**TASK DIRECTIONS**
Where does the string "window" occur in the records below? Copy every line that holds it.

** Opening RECORDS FOR PROCESSING block **

/-- Spare sp at a round start of network time f: after one complete round of shadowing the switch; at the first round start
after a write the shadowing begins (R79). -/
def State.spareRound (s : State) (t sp f : Nat) : State :=
  match (s.tile t).spareAt.find? sp with
  | none => s
  | some w =>
    match s.spareNext t sp with
    | some st => if w < f then (s.setFld (F.tileSpareState t sp) st).setSpareAt t sp (some f) else s
    | none => if w + 3200 ≤ f then s.spareDone t sp else s

/-- A round that starts now: the spares switch, and every channel starts at position 0 with the correction and the source that stand
then (R74, R75, R79). -/
def State.roundStart (s : State) (t : Nat) (roundD : Bool) : State :=
  let s1 := [0, 1, 2].foldl (fun (u : State) sp => u.spareRound t sp s.time.net) s
  let x := (List.range 48).foldl (fun (x : Tile) a =>
    x.setChan a { x.chan a with pos := 0, slots := 0, cor := s1.reg (R.tileAdcCor t a), src := s1.sourceOf t a }) (s1.tile t)
  s1.setTile t { x with round := s1.time.net, roundD := roundD }

/-- A raw conversion corrected (R75). -/
def correctSample (cor : Word) (raw : BitVec 14) : Int :=
  clampInt (-32768) 32767 (roundDiv ((4 * raw.toInt - (cor.extractLsb' 0 16).toInt) * (bitsOf cor 31 16 : Int)) 16384)

/-- The bits of the sample word (Table 04.3). -/
abbrev bUrg : Nat := 2 ^ 21
abbrev bSpare : Nat := 2 ^ 20
abbrev bStale : Nat := 2 ^ 19
abbrev bDoff : Nat := 2 ^ 18
abbrev bSettle : Nat := 2 ^ 17
abbrev bOvr : Nat := 2 ^ 16

/-- Whether an error sample of a monitor at an instant meets dither gating: an element tap by its 1.6 us window; an input
or output monitor by its frame window, the one that ended at the start of the window it is converted in (R62, R73,
Table 04.3; log 56). -/
def State.gated (s : State) (mon at_ : Nat) : Bool :=
  s.moulds.gates.any (fun g =>
    if mon < 644 then decide (g < at_ + 80 ∧ at_ < g + 1920)
    else
      let w := at_ / 6400 * 6400
      decide (g < w + 80 ∧ w < g + 400 + 6400))

/-- The sample word and the SETTLE count after a conversion by channel a; `mon` is none for the zero reference (R75, R76,
R81). -/
def State.sampleWord (s : State) (t a : Nat) (mon : Nat) (dc urg : Bool) (at_ : Nat) (raw : BitVec 14) (range : Int) : Word :=
  let c := (s.tile t).chan a
  let v : Int := if 0 < range then 32767 else if range < 0 then -32768 else correctSample c.cor raw
  word (b2n urg * bUrg + b2n (decide (45 ≤ a)) * bSpare + b2n (!dc && s.gated mon at_) * bDoff + b2n (c.settle != 0) * bSettle
    + b2n (range != 0) * bOvr + unsigned 16 v)

/-- The SETTLE count after a conversion (R76). -/
def settleNext (settle : Nat) (range : Int) : Nat := if range ≠ 0 then 2 else settle - 1

/-- The zero reference converted by channel a (R74). -/
def State.zeroReference (s : State) (t a : Nat) (raw : BitVec 14) : State :=
  (s.setFld (F.tileAdcZeroCount t a) (s.fld (F.tileAdcZeroCount t a) + 1)).setFld (F.tileAdcZeroRaw t a) raw.toNat

/-- A conversion that over-ranges is counted (Table 04.23). -/
def State.countOvr (s : State) (t : Nat) (range : Int) : State := if range = 0 then s else s.count (F.tileErrCountsOvr t) 1

/-- Network time at which a slot of the running round begins. -/
def Tile.slotTime (x : Tile) (slot : Nat) : Nat := x.round + 200 * slot

/-- Whether the next slot of the round belongs to a channel's oldest urgent request: it has reached the tile by the slot's start
(R77). -/
def Tile.urgentDue (x : Tile) (c : Channel) : Bool :=
  match c.urgent with
  | [] => false
  | u :: _ => decide (u.arrived ≤ x.slotTime c.slots)

/-- ADC_CONVERSION: the round position of a channel converted in the next slot of the round, unless an urgent request takes that
slot (R74-R77). A round has 16 slots; what does not fit is not converted (R77). -/
def State.convert (s : State) (t a : Nat) (raw : BitVec 14) (range : Int) : State :=
  let x := s.tile t
  let c := x.chan a
  if !s.power.fastClocks ∨ 16 ≤ c.slots ∨ 16 ≤ c.pos ∨ x.urgentDue c then s
  else
    let at_ := x.slotTime c.slots
    let next := { c with pos := c.pos + 1, slots := c.slots + 1, settle := settleNext c.settle range }
    let s1 := (s.untilNet (at_ + 200)).countOvr t range
    let idle := match c.src with
      | none => true
      | some b => decide (monitors ≤ 16 * b + c.pos)
    if idle then (s1.zeroReference t a raw).setTile t (x.setChan a next)
    else
      let b := c.src.getD a
      let mon := 16 * b + c.pos
      let y := x.setChan a next
      let key := 2 * mon + b2n x.roundD
      if s.framed t a b then
        s1.setTile t { y with samples := y.samples.put key (s.sampleWord t a mon x.roundD false at_ raw range)
                              fresh := key :: y.fresh.filter (· ≠ key) }
      else s1.setTile t y

def execAdcConversion (t : Fin 16) (ch : Fin 48) (raw : BitVec 14) (range : Int) (s : State) : Out :=
  .next (s.convert t.val ch.val raw range)

/-! ## Urgent samples -/

/-- Whether an urgent request is refused: in KEEP, under zero-hold, or when its channel's queue holds four (R78). -/
def State.urgentRefused (s : State) (t mon : Nat) : Bool :=
  s.dev == 0 || s.zeroHeld t || decide (monitors ≤ mon) || decide (4 ≤ ((s.tile t).chan (s.channelFor t mon)).urgent.length)

/-- A request in its place: behind those of earlier edges, and at one edge loop core, calibration, host (R78). -/
def placeUrgent (u : Urgent) : List Urgent → List Urgent
  | [] => [u]
  | w :: ws => if w.arrived = u.arrived ∧ u.who < w.who then u :: w :: ws else w :: placeUrgent u ws

/-- A request queued at the channel that converts its monitor (R77, R78). -/
def State.queueUrgent (s : State) (t : Nat) (u : Urgent) : State :=
  let x := s.tile t
  let a := s.channelFor t u.mon
  let c := x.chan a
  s.setTile t (x.setChan a { c with urgent := placeUrgent u c.urgent })

/-- What a requester learns of a refusal: the host by TILE_URG_STAT; a loop core by the condition of its SMPU (R78, R247). -/
def State.urgentReply (s : State) (t : Nat) (u : Urgent) : State :=
  if u.who = 2 then (s.setFld (F.tileUrgStatPending t) 0).setFld (F.tileUrgStatRefused t) 1 else s

/-- A full queue whose last request came at the same edge from a requester queued later: that request finds the queue full in
its turn and is refused (R78). -/
def State.displaceUrgent (s : State) (t : Nat) (u : Urgent) : State :=
  let x := s.tile t
  let a := s.channelFor t u.mon
  let c := x.chan a
  match c.urgent.getLast? with
  | some w =>
    if 4 ≤ c.urgent.length ∧ w.arrived = u.arrived ∧ u.who < w.who then
      ((s.setTile t (x.setChan a { c with urgent := c.urgent.dropLast })).count (F.tileErrCountsUrgRef t) 1).urgentReply t w
    else s
  | none => s

/-- An urgent request of a loop core (0), calibration (1) or the host (2), reaching the tile at the next slot clock edge; the flag
says whether it was taken (R77, R78). -/
def State.urgent (s : State) (t mon : Nat) (dc : Bool) (who : Fin 3) (core : Nat) : State × Bool :=
  let u : Urgent := { mon := mon, dc := dc, who := who, core := core, arrived := ceilDiv s.time.net 5 * 5 }
  let s1 := s.displaceUrgent t u
  if s1.urgentRefused t mon then (s1.count (F.tileErrCountsUrgRef t) 1, false) else (s1.queueUrgent t u, true)

/-- A host urgent request: a GO clears VALID and REFUSED; one while PENDING = 1 is refused (Table 04.13). -/
def State.urgReq (s : State) (t : Nat) (v : Word) : State :=
  if !bitOf v 31 then s
  else
    let s1 := (s.setFld (F.tileUrgStatValid t) 0).setFld (F.tileUrgStatRefused t) 0
    if s1.flag (F.tileUrgStatPending t) then
      (s1.count (F.tileErrCountsUrgRef t) 1).setFld (F.tileUrgStatRefused t) 1
    else
      let s2 := (s1.setFld (F.tileUrgStatMon t) (bitsOf v 9 0)).setFld (F.tileUrgStatDc t) (bitsOf v 16 16)
      match s2.urgent t (bitsOf v 9 0) (bitOf v 16) 2 0 with
      | (s3, true) => s3.setFld (F.tileUrgStatPending t) 1
      | (s3, false) => s3.setFld (F.tileUrgStatRefused t) 1

def execTileUrgReq (m : Master) (t : Fin 16) (v : Word) (s : State) : Out :=
  .next (s.atReg m (R.tileUrgReq t.val) (fun s => s.urgReq t.val v))

/-- The result of an urgent sample handed to its requester (R78, Table 04.13, Table 11.12). -/
def State.urgentDone (s : State) (t : Nat) (u : Urgent) (w : Word) : State :=
  if u.who = 2 then
    ((s.setReg (R.tileUrgRes t) w).setFld (F.tileUrgStatValid t) 1).setFld (F.tileUrgStatPending t) 0
  else if u.who = 0 then s.setCore u.core { s.core u.core with ures := w }
  else { s with cal := { s.cal with urgent := some (t, u.mon, w) } }

/-- The partner of a channel in a takeover, which converts the same urgent slots (R79). -/
def State.partner (s : State) (t a : Nat) : Option Nat :=
  if a < 45 then (s.spareOf t a).map (fun p => 45 + p)
  else if s.fld (F.tileSpareState t (a - 45)) = spIdle then none else some (s.fld (F.tileSpareSrc t (a - 45)))

/-- URGENT_RESULT: the oldest urgent request of a channel converted in the next slot of the round, with the round moved on
by one slot; its word carries URG and enters no frame (R77, R78, R81). -/
def State.urgentConvert (s : State) (t a : Nat) (raw : BitVec 14) (range : Int) : State :=
  let x := s.tile t
  let c := x.chan a
  match c.urgent with
  | [] => s
  | u :: us =>
    if !s.power.fastClocks ∨ 16 ≤ c.slots ∨ !x.urgentDue c then s
    else
      let at_ := x.slotTime c.slots
      let w := s.sampleWord t a u.mon u.dc true at_ raw range
      let y := x.setChan a { c with urgent := us, slots := c.slots + 1, settle := settleNext c.settle range }
      let z := match s.partner t a with
        | some b => if (y.chan b).src = c.src then y.setChan b { y.chan b with slots := (y.chan b).slots + 1, settle := (y.chan b).settle - 1 } else y
        | none => y
      (((s.untilNet (at_ + 200)).countOvr t range).setTile t z).urgentDone t u w

def execUrgentResult (t : Fin 16) (ch : Fin 48) (raw : BitVec 14) (range : Int) (s : State) : Out :=
  .next (s.urgentConvert t.val ch.val raw range)

/-! ## Spares -/

/-- Whether R80 discards a write of TILE_SPAREs. A channel whose takeover has been written and awaits its first round start counts
as taken (log 109). -/
def State.spareBad (s : State) (t sp : Nat) (en : Bool) (src : Nat) : Bool :=
  let st := s.fld (F.tileSpareState t sp)
  decide (44 < src) || [0, 1, 2].any (fun p => p != sp && (s.fld (F.tileSpareState t p) != spIdle || s.flag (F.tileSpareEn t p))
        && s.fld (F.tileSpareSrc t p) == src)
    || st == spShadow || st == spReturning || (en && st == spServing && s.fld (F.tileSpareSrc t sp) != src)

/-- A write of TILE_SPAREs (R79, R80): a repeat of EN and SRC has no effect; a sequence begins at the next round start. -/
def State.spareWrite (s : State) (m : Master) (t sp : Nat) (en : Bool) (src : Nat) : State :=
  if s.flag (F.tileSpareEn t sp) = en ∧ s.fld (F.tileSpareSrc t sp) = src then s
  else if s.spareBad t sp en src then s.refuseReg m (R.tileSpare t sp)
  else
    let st := s.fld (F.tileSpareState t sp)
    let src1 := if st = spServing then s.fld (F.tileSpareSrc t sp) else src
    let s1 := ((s.setFld (F.tileSpareEn t sp) (b2n en)).setFld (F.tileSpareSrc t sp) src1).markDirty (R.tileSpare t sp)
    s1.setSpareAt t sp (if (s1.spareNext t sp).isSome then some s1.time.net else none)

def execSpareTakeover (m : Master) (t : Fin 16) (sp : Fin 3) (src : Fin 64) (s : State) : Out :=
  .next (s.atReg m (R.tileSpare t.val sp.val) (fun s => s.spareWrite m t.val sp.val true src.val))

def execSpareReturn (m : Master) (t : Fin 16) (sp : Fin 3) (src : Fin 64) (s : State) : Out :=
  .next (s.atReg m (R.tileSpare t.val sp.val) (fun s => s.spareWrite m t.val sp.val false src.val))

/-- SPARE_SWITCH: at the second round start after the write, with the fast clocks running (R79). -/
def State.spareSwitch (s : State) (t sp : Nat) : State :=
  match (s.tile t).spareAt.find? sp with
  | none => s
  | some w =>
    if !s.power.fastClocks then s
    else
      match s.spareNext t sp with
      | some st => ((s.untilNet ((w / 3200 + 2) * 3200)).setFld (F.tileSpareState t sp) st).spareDone t sp
      | none => (s.untilNet (w + 3200)).spareDone t sp

def execSpareSwitch (t : Fin 16) (sp : Fin 3) (s : State) : Out := .next (s.spareSwitch t.val sp.val)

/-! ## Actuator writes -/

/-- A channel's key from its kind and index. -/
def chanKey (heater : Bool) (ch : Nat) : Nat := if heater then 1000 + ch else ch

/-- A value held in the range of its channel: a signed 12-bit trim or a 16-bit heater code (R86). -/
def actRange (key : Nat) (v : Int) : Int := if key < 1000 then satEO v else clampInt 0 65535 v

/-- Whether the element of an actuator channel lies in a cell RETIRED in the mould in force (R87). -/
def Tile.channelRetired (x : Tile) (key : Nat) : Bool :=
  let e := if key < 1000 then key else key - 1000
  decide (e < eoDacs) && x.shown.get (fun _ => 0) e == 3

** Closing RECORDS FOR PROCESSING block **

**OUTPUT FOR THIS EXERCISE**
/-- Whether an error sample of a monitor at an instant meets dither gating: an element tap by its 1.6 us window; an input
or output monitor by its frame window, the one that ended at the start of the window it is converted in (R62, R73,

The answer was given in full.